— WHAT TO PRODUCE —
Search the listing for the string "Party" and copy every line that contains it.

=== RECORDS TO PROCESS ===

-- ==== Sys2Proof/Machine/Operands.lean ====
section
/-! DEFINITION. How values travel (R156, R157): byte order, the CRC-16, the values of enumerated fields, the site record as
carried (9.5), and the frames of requests, encoded and decoded (R157, R159). -/

namespace Sys2Proof.Machine

/-! ### Bytes and byte order (R156) -/

/-- A one-byte field. -/
def byteOf (n : Nat) : Byte := BitVec.ofNat 8 n

/-- The two bytes of a word, high byte first (R156). -/
def wordBytes (w : BitVec 16) : List Byte := [w.extractLsb' 8 8, w.extractLsb' 0 8]

/-- A two-byte field, in two's complement where it is signed (R156). -/
def intBytes (i : Int) : List Byte := wordBytes (BitVec.ofInt 16 i)

/-- The word of a high and a low byte (R156). -/
def wordOf (high low : Byte) : BitVec 16 := high ++ low

/-- Two bytes read as an unsigned value. -/
def unsignedOf (high low : Byte) : Nat := (wordOf high low).toNat

/-- Two bytes read in two's complement. -/
def signedOf (high low : Byte) : Int := (wordOf high low).toInt

/-- A two-byte field that may be absent: a presence byte, then the value, zero when absent (R156, log 28). -/
def optionBytes (i : Option Int) : List Byte :=
  match i with
  | some v => 0x01 :: intBytes v
  | none => 0x00 :: intBytes 0

/-- A one-byte field that may be absent carries FFh when absent (R156). -/
def optionByte (n : Option Nat) : Byte :=
  match n with
  | some v => byteOf v
  | none => 0xFF

def boolByte (b : Bool) : Byte := if b then 0x01 else 0x00

/-! ### CRC-16 (R156) -/

/-- One bit of the check, high bit first: polynomial x^16 + x^12 + x^5 + 1. -/
def crcBit (c : Check) : Check :=
  if c.getLsbD 15 then (c <<< 1) ^^^ 0x1021 else c <<< 1

/-- One byte of the check. -/
def crcByte (c : Check) (b : Byte) : Check :=
  crcBit (crcBit (crcBit (crcBit (crcBit (crcBit (crcBit (crcBit (c ^^^ (b.zeroExtend 16 <<< 8)))))))))

/-- The CRC-16 of a list of bytes: initial value FFFFh, nothing reflected, no final exclusive-or (R156). -/
def crc16 (bytes : List Byte) : Check := bytes.foldl crcByte 0xFFFF

/-! ### Values of enumerated fields (R157) -/

def axisOf? (b : Byte) : Option Axis :=
  if b = 0x00 then some .mast else if b = 0x01 then some .pan else if b = 0x02 then some .tilt
  else if b = 0x03 then some .pol else none

def axisCode : Axis → Byte
  | .mast => 0x00
  | .pan => 0x01
  | .tilt => 0x02
  | .pol => 0x03

def Rate.ofByte? (b : Byte) : Option Rate :=
  if b = 0x00 then some .slow else if b = 0x01 then some .normal else if b = 0x02 then some .fast else none

def ScanPattern.ofByte? (b : Byte) : Option ScanPattern :=
  if b = 0x00 then some .spiral else if b = 0x01 then some .raster else none

def ScanPattern.code : ScanPattern → Byte
  | .spiral => 0x00
  | .raster => 0x01

def LevelSource.ofByte? (b : Byte) : Option LevelSource :=
  if b = 0x00 then some .analog else if b = 0x01 then some .link else none

def LevelSource.code : LevelSource → Byte
  | .analog => 0x00
  | .link => 0x01

def portCode : Port → Byte
  | .cab => 0x01
  | .rack => 0x02
  | .link => 0x03

def Party.code : Party → Byte
  | .port p => portCode p
  | .safety => 0x04

/-- A port field that may be absent, in a notice (R156). -/
def partyByte (h : Option Party) : Byte :=
  match h with
  | some x => x.code
  | none => 0xFF

def portByte (p : Option Port) : Byte :=
  match p with
  | some x => portCode x
  | none => 0xFF

def Purpose.code : Purpose → Byte
  | .plain => 0x00
  | .aim => 0x01
  | .stow => 0x02
  | .lower => 0x03
  | .scan => 0x04

def AuthState.code : AuthState → Byte
  | .free => 0x00
  | .held => 0x01
  | .moving => 0x02
  | .yielding => 0x03
  | .manualPending => 0x04
  | .manual => 0x05
  | .lockout => 0x06

def WindClass.code : WindClass → Byte
  | .normal => 0x00
  | .caution => 0x01
  | .limit => 0x02

def SlotState.code : SlotState → Byte
  | .free => 0x00
  | .writing => 0x01
  | .committed => 0x02
  | .retired => 0x03
  | .damaged => 0x04

def AuthEvent.code : AuthEvent → Byte
  | .granted => 0x00
  | .lost => 0x01
  | .yieldDue => 0x02
  | .retained => 0x03

def AuthReason.code : AuthReason → Byte
  | .preempted => 0x00
  | .released => 0x01
  | .idle => 0x02
  | .safety => 0x03
  | .manual => 0x04
  | .estop => 0x05
  | .lockout => 0x06

def authReasonByte (r : Option AuthReason) : Byte :=
  match r with
  | some x => x.code
  | none => 0xFF

def EndReason.code : EndReason → Byte
  | .complete => 0x00
  | .yielded => 0x01
  | .endedManual => 0x02
  | .halted => 0x03
  | .safety => 0x04
  | .estop => 0x05
  | .lockout => 0x06
  | .levelLost => 0x07
  | .limit => 0x08
  | .stalled => 0x09
  | .driveFault => 0x0A
  | .envelope => 0x0B
  | .abandonedSupply => 0x0C
  | .axisFaulted => 0x0D
  | .wind => 0x0E
  | .obstructed => 0x0F
  | .outOfLevel => 0x10
  | .interlock => 0x11

def endReasonByte (r : Option EndReason) : Byte :=
  match r with
  | some x => x.code
  | none => 0xFF

def FlushCause.code : FlushCause → Byte
  | .flush => 0x00
  | .level => 0x01
  | .park => 0x02
  | .erase => 0x03
  | .invalidate => 0x04
  | .retire => 0x05

def ConditionEvent.code : ConditionEvent → Byte
  | .lockout => 0x00
  | .latch => 0x01
  | .settings => 0x02
  | .alarm => 0x03

def SiteOperation.code : SiteOperation → Byte
  | .commit => 0x00
  | .retire => 0x01

/-- The status values (R160). -/
def Status.code : Status → Byte
  | .done => 0x00
  | .granted => 0x01
  | .pending => 0x02
  | .wait => 0x03
  | .alreadyHolder => 0x04
  | .notHolder => 0x05
  | .noClaim => 0x06
  | .queueFull => 0x07
  | .outOfRange => 0x08
  | .badRequest => 0x09
  | .notPermitted => 0x0A
  | .lockedOut => 0x0B
  | .manual => 0x0C
  | .aimed => 0x0D
  | .noSite => 0x0E
  | .redirected => 0x0F
  | .gone => 0x10
  | .noHeading => 0x11
  | .stowBlocked => 0x12
  | .tableBusy => 0x13
  | .slotTaken => 0x14
  | .notCommitted => 0x15
  | .badRedirection => 0x16
  | .checkMismatch => 0x17
  | .nothingStaged => 0x18
  | .accepted => 0x19
  | .faultPresent => 0x1A
  | .unsupported => 0x1B

/-! ### The site record as carried (9.5) -/

/-- The 16 places of a name. -/
def namePlaces (name : List Byte) : List Byte := (name ++ List.replicate 16 0x00).take 16

/-- The 31 bytes of a site record (9.5). -/
def siteBytes (f : SiteFields) : List Byte :=
  f.nameLength :: namePlaces f.name ++ wordBytes f.bearing ++ wordBytes f.elevation ++ wordBytes f.polarisation
    ++ wordBytes f.height ++ [f.pattern, f.stepSize, f.defaultSteps, f.rowLength, f.learn, f.levelSource]

/-- The record as stored: bytes past the name length are not stored and are returned as 00h (R166). -/
def siteStored (f : SiteFields) : SiteFields :=
  { f with name := namePlaces (f.name.take f.nameLength.toNat) }

/-- The record check: the CRC-16 over the record's fields in the order of R106, the redirection included (R107, log 10). -/
def recordCheck (site : SiteFields) (redirection : Byte) : Check := crc16 (siteBytes site ++ [redirection])

/-- Whether the stored check matches the fields (R107). -/
def Contents.good (c : Contents) : Bool := c.check == recordCheck c.site c.redirection

/-- A check that does not match: the right one changed by a difference, which a difference of zero leaves changed in its
lowest bit (R113, R171). -/
def badCheck (right error : Check) : Check := right ^^^ (if error = 0 then 0x0001 else error)

def siteBearing (f : SiteFields) : Int := f.bearing.toNat
def siteElevation (f : SiteFields) : Int := f.elevation.toInt
def sitePolarisation (f : SiteFields) : Int := f.polarisation.toInt
def siteHeight (f : SiteFields) : Int := f.height.toNat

===

— YOUR SOLUTION —
def Party.code : Party → Byte
def partyByte (h : Option Party) : Byte :=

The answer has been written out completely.